Deconstructing Google Bombs
Google bombing is a cool idea that I would like to try once I think of a worthy subject. But the purpose of this paper is to determine whether Google bombing can be considered a "social movement." Apparently some cases are social movements, but some are not. The miserable failure Google bomb is not a social movement because it arose from a general dissatisfaction and not specifically to put Bush's biography at the top of a search for "miserable failure." But the Jew Google bomb was specifically organized in response to the appearance of an anti-Semitic website as the first result of a search for "Jew." I'm not sure if the distinction is so clear-cut though. Is "miserable failure" not a social movement because it reflects an existing state of mind, while "Jew" is because it was a new creation?

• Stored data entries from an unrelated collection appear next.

end Admitted
end Awake
end PowerState

/-! ### Power loss (R444) -/

theorem updCopy_eq (s : State) (c : Fin 3) (f : LcCopy → LcCopy) : ∃ o, updCopy s c f = { s with otp := o } :=
  match c with
  | 0 => ⟨_, rfl⟩
  | 1 => ⟨_, rfl⟩
  | 2 => ⟨_, rfl⟩

theorem programWord_eq (s : State) (w : OtpWord) (mask : BitVec 32) : ∃ o, programWord s w mask = { s with otp := o } := by
  cases w with
  | start | done | code | voidStart | voidDone => simpa only [programWord] using updCopy_eq s _ _
  | root k i v =>
    match k with
    | 0 => exact ⟨_, rfl⟩
    | 1 => exact ⟨_, rfl⟩
    | 2 => exact ⟨_, rfl⟩
  | serial | ownerDigest | tokenDigest | compare | clearTenants => exact ⟨_, rfl⟩

/-- Power loss leaves the flash and the queue of commands; a word being programmed may be left half programmed. -/
theorem powerLoss_frame (s : State) : (powerLoss s).up = false ∧ (powerLoss s).aon.up = false ∧ (powerLoss s).mpes = [] ∧
    (powerLoss s).ports = [] ∧ (s.lcc.target = none → (powerLoss s).otp = s.otp) ∧ (powerLoss s).cfg.flash = s.cfg.flash ∧
    (powerLoss s).pending = s.pending := by
  unfold powerLoss
  dsimp only [drawNat]
  split
  case h_1 a w rest htarget hprog =>
    obtain ⟨o, ho⟩ := programWord_eq { s with draws := s.draws + 1 } w (BitVec.ofNat 32 (Config.freeNat s.draws))
    rw [ho]
    exact ⟨rfl, rfl, rfl, rfl, fun hnone => by simp [hnone] at htarget, rfl, rfl⟩
  case h_2 => exact ⟨rfl, rfl, rfl, rfl, fun _ => rfl, rfl, rfl⟩

/-- Settles O53: each event passes its guard, and its function's lemma says what it does. -/
theorem islandAndPower : Obligations.IslandAndPower := by
  intro s u q n c nonce
  refine ⟨fun hdown hread hvoid => ?start, fun hup => ?again, fun fails hup hblock => ?block,
    fun hup => ⟨?status, fun hkey => ?record, ?zeroize, ?cycle, fun hentry hwaking hcurrent hentering => ?aonWake⟩,
    fun src hup hasleep hmay hentry hwaking hcurrent hentering => ?wake, fun v hup hreq hentering hwaking => ?ack, fun celsius => rfl,
    fun hbegin hn => ⟨fun hdry => ?dry, fun hdry hzero => ?zero, fun hdry h3 hadmits => ?shut, fun hdry h hjob => ?flash,
      fun hdry h hjob => ?enter, fun y hdry h3 hadmits hjob hy => ?deep⟩, ⟨_, exec_powerLoss s, powerLoss_frame s⟩⟩
  case start =>
    have hexec : exec .aonStart s = .next (settle (aonStart s)) := by
      rw [exec_aonStart, execAonStart, if_neg (by simp [hdown])]
    rw [aonStart_of_readable hread hvoid] at hexec
    exact ⟨_, hexec, rfl, rfl, rfl, rfl⟩
  case again => rw [exec_aonStart, execAonStart, if_pos hup]
  case block => rw [exec_blockStart, execBlockStart, if_pos ⟨hup, hblock.imp_left fun h => by simp [h]⟩]
  case status => rw [exec_aonStatus, execAonStatus, if_pos hup]
  case record => rw [exec_aonFaultRecord, execAonFaultRecord, if_pos hup, faultRecordAnswer_of_no_key hkey]
  case zeroize => rw [exec_aonZeroize, execAonZeroize, if_pos hup]
  case cycle => rw [exec_aonPowerCycle, execAonPowerCycle, if_pos hup]
  case aonWake =>
    rw [exec_aonWake, execAonWake, if_pos hup,
      takeWake_of_asleep (s := aonRespond s 0x05 0x00 []) hentry hwaking hcurrent hentering noSource]
    rfl
  case wake =>
    have hexec : exec (.wake (some src)) s = .next (settleAll (wake s (some src))) := by
      rw [exec_wake, execWake, if_pos ⟨hup, hasleep⟩]
    rw [wake_of_enabled hmay, takeWake_of_asleep (s := { s with bec := { s.bec with latched := mark s.bec.latched src true } })
      hentry hwaking hcurrent hentering] at hexec
    exact ⟨_, hexec, rfl, rfl, rfl, rfl⟩
  case ack =>
    exact ⟨_, by rw [exec_vidAck, execVidAck, if_pos ⟨hup, by simp [hreq]⟩], vidAck_of_entering hreq hentering hwaking⟩
  case dry => exact runCommand_done hbegin powerStateEff (powerStateEff_of_dry hdry)
  case zero => exact runCommand_done hbegin powerStateEff (powerStateEff_of_zero hn hdry hzero)
  case shut => exact runCommand_done hbegin powerStateEff (powerStateEff_of_not_admitted hn hdry h3 hadmits)
  case flash => exact runCommand_done hbegin powerStateEff (powerStateEff_of_flash_write hn hdry h hjob)
  case enter =>
    refine runCommand_wait hbegin powerStateEff ?_
    rw [powerStateEff_of_entry hn hdry (by omega) hjob, if_neg (by omega)]
  case deep =>
    subst hy
    refine runCommand_wait hbegin powerStateEff ?_
    rw [powerStateEff_of_entry hn hdry (.inr (.inr ⟨h3, hadmits⟩)) hjob, if_pos h3]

The issue of who controls media and reality reminded me of The Third Wave, a book which predicts and describes the fall of industrial society and the rise of a new, decentralized society. One interesting topic in the book is the distinction between producer and consumer that industrialism created, which the third wave is supposed to reunite. The Internet is part of that change. Instead of monolithic television stations controlling our representations of reality, media is splitting up into a more democratic form.

Blogs are a relatively new way to bring production back to the people. And Google bombing is a way for groups of loosely connected people to influence the Internet's equivalent of monolithic media producers. That's not necessarily a bad thing. The danger lies in tipping the balance too far from conformity to the side of diversity, where search engines are no longer trusted to provide objective results. Google bombing is an agent of diversity because it increases the number of viewpoints in what makes an objective result. When Google is upholding the objectivity of their search, this underlying conformity enhances the effectiveness of communication; it is a common language. Hopefully Google will remain balanced.

A similar concept is Douglas Adams' idea about communication and the fourth "age of sand" from his speech Is there an Artificial God? There is the conversational one-to-one communication, the hierarchical one-to-many, the democratic many-to-one, and finally the chaotic many-to-many. This many-to-many flavor of communication is now being made possible on a large scale by the Internet. We are still dominated by an industrial one-to-many format by newspapers, television and public education. This separation of production and consumption is unhealthy and stressful. We can't easily do much about the disasters we hear about or the policies of our centralized government. Fixing this problem is the promise of the third wave and the fourth age of sand.